Saved entries
-- ==== Sys2Proof/Machine/Crypto.lean ====
section
/-!
DEFINITION. The standard algorithms that the spec names (R186, R354, R355, R358, R360): SHA-384 (FIPS 180-4), ECDSA on P-384
(FIPS 186-5), AES-256 (FIPS 197), AES Key Wrap (SP 800-38F), XTS (IEEE 1619) and GCM (SP 800-38D). PRESUMED: their definitions are the
standards', not the spec's (log entry 4).
-/

namespace Sys2Proof.Crypto

/-- Big-endian number of bytes, and back. -/
def beNat (bs : List Byte) : Nat := bs.foldl (fun a b => 256 * a + b.toNat) 0
def toBE (n v : Nat) : List Byte := (toLE n v).reverse

-- SHA-384 ---------------------------------------------------------------------------------------------------------------

/-- Largest x below 2^bits, set bit by bit from the top, that a test accepts. -/
def searchDown (ok : Nat → Bool) : Nat → Nat → Nat
  | 0, x => x
  | n + 1, x => searchDown ok n (if ok (x + 2 ^ n) then x + 2 ^ n else x)

/-- The first primes. -/
def primes : List Nat :=
  (List.range 410).filter (fun n => decide (2 ≤ n) && (List.range 20).all (fun d => decide (d + 2 ≥ n) || decide (n % (d + 2) ≠ 0)))

/-- First 64 fractional bits of a cube root and of a square root. -/
def cbrtFrac (p : Nat) : Nat := searchDown (fun x => decide (x * x * x ≤ p * 2 ^ 192)) 68 0 % 2 ^ 64
def sqrtFrac (p : Nat) : Nat := searchDown (fun x => decide (x * x ≤ p * 2 ^ 128)) 70 0 % 2 ^ 64

/-- Round constants, and the initial value of SHA-384. -/
def shaK : List Nat := (primes.take 80).map cbrtFrac
def shaInit : List Nat := ((primes.drop 8).take 8).map sqrtFrac

def ror64 (x n : Nat) : Nat := (x >>> n) ||| (x <<< (64 - n)) % 2 ^ 64

/-- Message schedule, newest word first. -/
def schedule : Nat → List Nat → List Nat
  | 0, w => w
  | n + 1, w =>
    let a := w.getD 1 0
    let b := w.getD 14 0
    let s0 := ror64 b 1 ^^^ ror64 b 8 ^^^ b >>> 7
    let s1 := ror64 a 19 ^^^ ror64 a 61 ^^^ a >>> 6
    schedule n ((s1 + w.getD 6 0 + s0 + w.getD 15 0) % 2 ^ 64 :: w)

/-- One round on (a, …, h). -/
def shaRound (v : List Nat) (kw : Nat × Nat) : List Nat :=
  match v with
  | [a, b, c, d, e, f, g, h] =>
    let s1 := ror64 e 14 ^^^ ror64 e 18 ^^^ ror64 e 41
    let ch := (e &&& f) ^^^ ((2 ^ 64 - 1 - e) &&& g)
    let t1 := h + s1 + ch + kw.1 + kw.2
    let s0 := ror64 a 28 ^^^ ror64 a 34 ^^^ ror64 a 39
    let mj := (a &&& b) ^^^ (a &&& c) ^^^ (b &&& c)
    [(t1 + s0 + mj) % 2 ^ 64, a, b, c, (d + t1) % 2 ^ 64, e, f, g]
  | _ => v

/-- Compress one 128-byte block. -/
def shaBlock (hs : List Nat) (block : List Byte) : List Nat :=
  let w := schedule 64 (((List.range 16).map (fun i => beNat ((block.drop (8 * i)).take 8))).reverse)
  let v := (List.zip shaK w.reverse).foldl shaRound hs
  List.zipWith (fun a b => (a + b) % 2 ^ 64) hs v

/-- The blocks of a padded message. -/
def shaBlocks : Nat → List Nat → List Byte → List Nat
  | 0, hs, _ => hs
  | n + 1, hs, bs => shaBlocks n (shaBlock hs (bs.take 128)) (bs.drop 128)

/-- SHA-384. -/
def sha384 (m : List Byte) : List Byte :=
  let z := (239 - m.length % 128) % 128
  let padded := m ++ [0x80] ++ List.replicate z 0 ++ toBE 16 (8 * m.length)
  ((shaBlocks (padded.length / 128) shaInit padded).take 6).flatMap (toBE 8)

-- P-384 -------------------------------------------------------------------------------------------------------------------

def pP : Nat := 0xFFFFFFFFFFFFFFFFFFFFFFFFFFFFFFFFFFFFFFFFFFFFFFFFFFFFFFFFFFFFFFFEFFFFFFFF0000000000000000FFFFFFFF
def pN : Nat := 0xFFFFFFFFFFFFFFFFFFFFFFFFFFFFFFFFFFFFFFFFFFFFFFFFC7634D81F4372DDF581A0DB248B0A77AECEC196ACCC52973
def pB : Nat := 0xB3312FA7E23EE7E4988E056BE3F82D19181D9C6EFE8141120314088F5013875AC656398D8A2ED19D2A85C8EDD3EC2AEF
def pGx : Nat := 0xAA87CA22BE8B05378EB1C71EF320AD746E1D3B628BA79B9859F741E082542A385502F25DBF55296C3A545E3872760AB7
def pGy : Nat := 0x3617DE4A96262C6F5D9E98BF9292DC29F8F41DBD289A147CE9DA3113B5F0B8C00A60B1CE1D7E819D7A431D7C90EA0E5F

/-- x^e mod m, for an exponent of `n` bits. -/
def powMod (m x : Nat) : Nat → Nat → Nat
  | 0, _ => 1 % m
  | n + 1, e => let h := powMod m x n (e / 2); let q := h * h % m; if e % 2 = 1 then q * x % m else q

/-- Inverse modulo a prime. -/
def invMod (m x : Nat) : Nat := powMod m x 384 (m - 2)

/-- a − b modulo p. -/
def subP (a b : Nat) : Nat := (a + pP - b % pP) % pP

/-- A point in Jacobian coordinates; z = 0 is the point at infinity. -/
structure Pt where
  x : Nat
  y : Nat
  z : Nat
deriving DecidableEq, Repr

def Pt.inf : Pt := ⟨1, 1, 0⟩

def Pt.double (a : Pt) : Pt :=
  if a.z = 0 ∨ a.y = 0 then Pt.inf
  else
    let dl := a.z * a.z % pP
    let gm := a.y * a.y % pP
    let bt := a.x * gm % pP
    let al := 3 * (subP a.x dl * (a.x + dl)) % pP
    let x3 := subP (al * al % pP) (8 * bt)
    let z3 := subP ((a.y + a.z) * (a.y + a.z) % pP) (gm + dl)
    let y3 := subP (al * subP (4 * bt) x3 % pP) (8 * (gm * gm % pP))
    ⟨x3, y3, z3⟩

def Pt.add (a b : Pt) : Pt :=
  if a.z = 0 then b
  else if b.z = 0 then a
  else
    let za := a.z * a.z % pP
    let zb := b.z * b.z % pP
    let u1 := a.x * zb % pP
    let u2 := b.x * za % pP
    let s1 := a.y * b.z % pP * zb % pP
    let s2 := b.y * a.z % pP * za % pP
    if u1 = u2 then (if s1 = s2 then a.double else Pt.inf)
    else
      let h := subP u2 u1
      let r := subP s2 s1
      let hh := h * h % pP
      let hhh := h * hh % pP
      let v := u1 * hh % pP
      let x3 := subP (r * r % pP) (hhh + 2 * v)
      ⟨x3, subP (r * subP v x3 % pP) (s1 * hhh), h * a.z % pP * b.z % pP⟩

/-- k · P for a scalar of `n` bits. -/
def Pt.mul (a : Pt) : Nat → Nat → Pt
  | 0, _ => Pt.inf
  | n + 1, k => let d := (Pt.mul a n (k / 2)).double; if k % 2 = 1 then d.add a else d

/-- ECDSA P-384 verification of a SHA-384 digest under a public key (x, y). -/
def ecdsaVerify (digest pub sig : List Byte) : Bool :=
  let x := beNat (pub.take 48)
  let y := beNat (pub.drop 48)
  let r := beNat (sig.take 48)
  let t := beNat (sig.drop 48)
  let onCurve := decide (x < pP) && decide (y < pP) && decide (y * y % pP = (x * x * x + (pP - 3) * x + pB) % pP)
  if onCurve && decide (1 ≤ r) && decide (r < pN) && decide (1 ≤ t) && decide (t < pN) then
    let w := invMod pN t
    let u1 := beNat digest * w % pN
    let u2 := r * w % pN
    let q := ((Pt.mk pGx pGy 1).mul 384 u1).add ((Pt.mk x y 1).mul 384 u2)
    decide (q.z ≠ 0) && decide (q.x * powMod pP (invMod pP q.z) 2 2 % pP % pN = r)
  else false

-- AES-256 --------------------------------------------------------------------------------------------------------------------

/-- Multiplication in GF(2^8). -/
def gmul : Nat → Nat → Nat → Nat
  | 0, _, _ => 0
  | n + 1, a, b => (if b % 2 = 1 then a else 0) ^^^ gmul n (if a < 128 then 2 * a else (2 * a) % 256 ^^^ 0x1B) (b / 2)

/-- The S-box: the inverse and the affine map. -/
def sboxOf (a : Nat) : Nat :=
  let inv := Nat.repeat (fun x => gmul 8 x a) 253 a
  let i := if a = 0 then 0 else inv
  let rot (k : Nat) : Nat := (i * 2 ^ k) % 256 + (i * 2 ^ k) / 256
  i ^^^ rot 1 ^^^ rot 2 ^^^ rot 3 ^^^ rot 4 ^^^ 0x63

def sboxTable : List Nat := (List.range 256).map sboxOf
def sbox (a : Byte) : Byte := BitVec.ofNat 8 (sboxTable.getD a.toNat 0)
def invSboxTable : List Nat := (List.range 256).map (fun v => sboxTable.findIdx (fun x => x == v))
def invSbox (a : Byte) : Byte := BitVec.ofNat 8 (invSboxTable.getD a.toNat 0)

def xorB (a b : List Byte) : List Byte := List.zipWith (· ^^^ ·) a b

/-- Words of the key schedule, newest first; `i` is the number of the next word. -/
def expandFrom : Nat → Nat → List (List Byte) → List (List Byte)
  | 0, _, ws => ws
  | n + 1, i, ws =>
    let t := ws.headD []
    let u :=
      if i % 8 = 0 then
        xorB ((t.drop 1 ++ t.take 1).map sbox) [BitVec.ofNat 8 (Nat.repeat (fun x => gmul 8 x 2) (i / 8 - 1) 1), 0, 0, 0]
      else if i % 8 = 4 then t.map sbox else t
    expandFrom n (i + 1) (xorB (ws.getD 7 []) u :: ws)

/-- The fifteen round keys of a 32-byte key. -/
def roundKeys (key : List Byte) : List (List Byte) :=
  let ws := (expandFrom 52 8 (((List.range 8).map (fun i => (key.drop (4 * i)).take 4)).reverse)).reverse
  (List.range 15).map (fun r => ((ws.drop (4 * r)).take 4).flatten)

/-- Permute the sixteen bytes of a state: byte i is taken from `f i`. -/
def permute (f : Nat → Nat) (s : List Byte) : List Byte := (List.range 16).map (fun i => s.getD (f i) 0)

/-- ShiftRows and its inverse, on a state in column order. -/
def shiftRows (s : List Byte) : List Byte := permute (fun i => (i + 4 * (i % 4)) % 16) s
def invShiftRows (s : List Byte) : List Byte := permute (fun i => (i + 16 - 4 * (i % 4)) % 16) s

/-- MixColumns with the first row of a circulant matrix. -/
def mixWith (row : List Nat) (s : List Byte) : List Byte :=
  (List.range 16).map (fun i =>
    BitVec.ofNat 8 ((List.range 4).foldl (fun a k =>
      a ^^^ gmul 8 (s.getD (i / 4 * 4 + (i + k) % 4) 0).toNat (row.getD k 0)) 0))

/-- Encrypt one block. -/
def aesEncrypt (key block : List Byte) : List Byte :=
  let ks := roundKeys key
  let mid := ((ks.drop 1).take 13).foldl (fun s k => xorB (mixWith [2, 3, 1, 1] (shiftRows (s.map sbox))) k) (xorB block (ks.headD []))
  xorB (shiftRows (mid.map sbox)) (ks.getD 14 [])

/-- Decrypt one block. -/
def aesDecrypt (key block : List Byte) : List Byte :=
  let ks := (roundKeys key).reverse
  let mid := ((ks.drop 1).take 13).foldl (fun s k => mixWith [14, 11, 13, 9] (xorB ((invShiftRows s).map invSbox) k)) (xorB block (ks.headD []))
  xorB ((invShiftRows mid).map invSbox) (ks.getD 14 [])

/-- One step of AES Key Wrap's inverse: A and the registers, for step number t on register i. -/
def unwrapStep (key : List Byte) (a : List Byte) (rs : List (List Byte)) (t i : Nat) : List Byte × List (List Byte) :=
  let b := aesDecrypt key (xorB a (toBE 8 t) ++ rs.getD i [])
  (b.take 8, rs.set i (b.drop 8))

/-- Steps `t` down to 1. -/
def unwrapFrom (key : List Byte) (n : Nat) : Nat → List Byte → List (List Byte) → List Byte × List (List Byte)
  | 0, a, rs => (a, rs)
  | t + 1, a, rs => let r := unwrapStep key a rs (t + 1) (t % n); unwrapFrom key n t r.1 r.2

/-- AES Key Wrap: unwrap, or `none` where the integrity check fails. -/
def keyUnwrap (key c : List Byte) : Option (List Byte) :=
  let n := c.length / 8 - 1
  let r := unwrapFrom key n (6 * n) (c.take 8) ((List.range n).map (fun i => (c.drop (8 + 8 * i)).take 8))
  if r.1 = List.replicate 8 0xA6 then some r.2.flatten else none

-- XTS (data of whole 16-byte blocks) -----------------------------------------------------------------------------------------------

/-- The next tweak: multiplication by α, little-endian. -/
def nextTweak (t : Nat) : Nat := (2 * t) % 2 ^ 128 ^^^ (if 2 ^ 127 ≤ t then 0x87 else 0)

/-- Pass the blocks of a data unit through a cipher under running tweaks. -/
def xtsBlocks (f : List Byte → List Byte) : Nat → Nat → List Byte → List Byte
  | 0, _, _ => []
  | n + 1, t, bs => xorB (f (xorB (bs.take 16) (toLE 16 t))) (toLE 16 t) ++ xtsBlocks f n (nextTweak t) (bs.drop 16)

/-- Tweak of block `j` of a data unit under a 64-byte key: the data key, then the tweak key. -/
def xtsTweak (key : List Byte) (unit j : Nat) : Nat := Nat.repeat nextTweak j (leNat (aesEncrypt (key.drop 32) (toLE 16 unit)))

/-- One block under a tweak. -/
def xtsOne (f : List Byte → List Byte) (t : Nat) (b : List Byte) : List Byte := xorB (f (xorB b (toLE 16 t))) (toLE 16 t)

/-- XTS-AES-256 with ciphertext stealing; `swap` says that the last whole block uses the last tweak (decryption). -/
def xtsWith (f : List Byte → List Byte) (swap : Bool) (key : List Byte) (unit : Nat) (bs : List Byte) : List Byte :=
  let m := bs.length / 16
  let r := bs.length % 16
  let t0 := xtsTweak key unit 0
  if r = 0 then xtsBlocks f m t0 bs
  else
    let head := xtsBlocks f (m - 1) t0 bs
    let ta := xtsTweak key unit (m - 1)
    let tb := xtsTweak key unit m
    let x := xtsOne f (if swap then tb else ta) ((bs.drop (16 * (m - 1))).take 16)
    let y := xtsOne f (if swap then ta else tb) (bs.drop (16 * m) ++ x.drop r)
    head ++ y ++ x.take r

def xtsEncrypt (key : List Byte) (unit : Nat) (bs : List Byte) : List Byte := xtsWith (aesEncrypt (key.take 32)) false key unit bs
def xtsDecrypt (key : List Byte) (unit : Nat) (bs : List Byte) : List Byte := xtsWith (aesDecrypt (key.take 32)) true key unit bs

-- GCM ------------------------------------------------------------------------------------------------------------------------------

/-- Product in GCM's field; bits from the most significant on. -/
def ghashMul : Nat → Nat → Nat → Nat
  | 0, _, _ => 0
  | n + 1, v, y =>
    (if 2 ^ 127 ≤ y % 2 ^ 128 then v else 0) ^^^ ghashMul n (v / 2 ^^^ (if v % 2 = 1 then 0xE1 * 2 ^ 120 else 0)) (2 * y)

/-- Bytes filled with zeros to whole blocks. -/
def pad16 (bs : List Byte) : List Byte := bs ++ List.replicate ((16 - bs.length % 16) % 16) 0

/-- GHASH of whole blocks. -/
def ghash (h : Nat) : Nat → Nat → List Byte → Nat
  | 0, y, _ => y
  | n + 1, y, bs => ghash h n (ghashMul 128 h (y ^^^ beNat (bs.take 16))) (bs.drop 16)

/-- Counter mode from a counter block on. -/
def gctr (key iv : List Byte) : Nat → Nat → List Byte → List Byte
  | 0, _, _ => []
  | n + 1, c, bs =>
    if bs = [] then [] else xorB (bs.take 16) (aesEncrypt key (iv ++ toBE 4 c)) ++ gctr key iv n (c + 1) (bs.drop 16)

/-- The tag over authenticated data and ciphertext, for a 12-byte IV. -/
def gcmTag (key iv aad c : List Byte) : List Byte :=
  let h := beNat (aesEncrypt key (List.replicate 16 0))
  let bs := pad16 aad ++ pad16 c ++ toBE 8 (8 * aad.length) ++ toBE 8 (8 * c.length)
  xorB (toBE 16 (ghash h (bs.length / 16) 0 bs)) (aesEncrypt key (iv ++ toBE 4 1))

/-- Seal: ciphertext, then its 16-byte tag. -/
def gcmSeal (key iv aad p : List Byte) : List Byte :=
  let c := gctr key iv (p.length + 1) 2 p
  c ++ gcmTag key iv aad c

/-- Open a ciphertext with its tag; `none` where the tag fails. -/
def gcmOpen (key iv aad ct : List Byte) : Option (List Byte) :=
  let c := ct.take (ct.length - 16)
  if gcmTag key iv aad c = ct.drop (ct.length - 16) then some (gctr key iv (c.length + 1) 2 c) else none

-- HMAC and HKDF ----------------------------------------------------------------------------------------------------------------------

/-- HMAC-SHA-384 with a key of at most 128 bytes. -/
def hmac (key m : List Byte) : List Byte :=
  let k := key ++ List.replicate (128 - key.length) 0
  sha384 (k.map (· ^^^ 0x5C) ++ sha384 (k.map (· ^^^ 0x36) ++ m))

/-- HKDF-Expand for at most 48 bytes. -/
def hkdfExpand (prk info : List Byte) (n : Nat) : List Byte := (hmac prk (info ++ [1])).take n

end Sys2Proof.Crypto
end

▶ [TASK PROMPT]:
Each line of the records above, from the first through the one containing "let s0 := ror64 b", is to be retyped exactly; no other line belongs.

▶ [ANSWER TO THIS PROBLEM]:
-- ==== Sys2Proof/Machine/Crypto.lean ====
section
/-!
DEFINITION. The standard algorithms that the spec names (R186, R354, R355, R358, R360): SHA-384 (FIPS 180-4), ECDSA on P-384
(FIPS 186-5), AES-256 (FIPS 197), AES Key Wrap (SP 800-38F), XTS (IEEE 1619) and GCM (SP 800-38D). PRESUMED: their definitions are the
standards', not the spec's (log entry 4).
-/

namespace Sys2Proof.Crypto

/-- Big-endian number of bytes, and back. -/
def beNat (bs : List Byte) : Nat := bs.foldl (fun a b => 256 * a + b.toNat) 0
def toBE (n v : Nat) : List Byte := (toLE n v).reverse

-- SHA-384 ---------------------------------------------------------------------------------------------------------------

/-- Largest x below 2^bits, set bit by bit from the top, that a test accepts. -/
def searchDown (ok : Nat → Bool) : Nat → Nat → Nat
  | 0, x => x
  | n + 1, x => searchDown ok n (if ok (x + 2 ^ n) then x + 2 ^ n else x)

/-- The first primes. -/
def primes : List Nat :=
  (List.range 410).filter (fun n => decide (2 ≤ n) && (List.range 20).all (fun d => decide (d + 2 ≥ n) || decide (n % (d + 2) ≠ 0)))

/-- First 64 fractional bits of a cube root and of a square root. -/
def cbrtFrac (p : Nat) : Nat := searchDown (fun x => decide (x * x * x ≤ p * 2 ^ 192)) 68 0 % 2 ^ 64
def sqrtFrac (p : Nat) : Nat := searchDown (fun x => decide (x * x ≤ p * 2 ^ 128)) 70 0 % 2 ^ 64

/-- Round constants, and the initial value of SHA-384. -/
def shaK : List Nat := (primes.take 80).map cbrtFrac
def shaInit : List Nat := ((primes.drop 8).take 8).map sqrtFrac

def ror64 (x n : Nat) : Nat := (x >>> n) ||| (x <<< (64 - n)) % 2 ^ 64

/-- Message schedule, newest word first. -/
def schedule : Nat → List Nat → List Nat
  | 0, w => w
  | n + 1, w =>
    let a := w.getD 1 0
    let b := w.getD 14 0
    let s0 := ror64 b 1 ^^^ ror64 b 8 ^^^ b >>> 7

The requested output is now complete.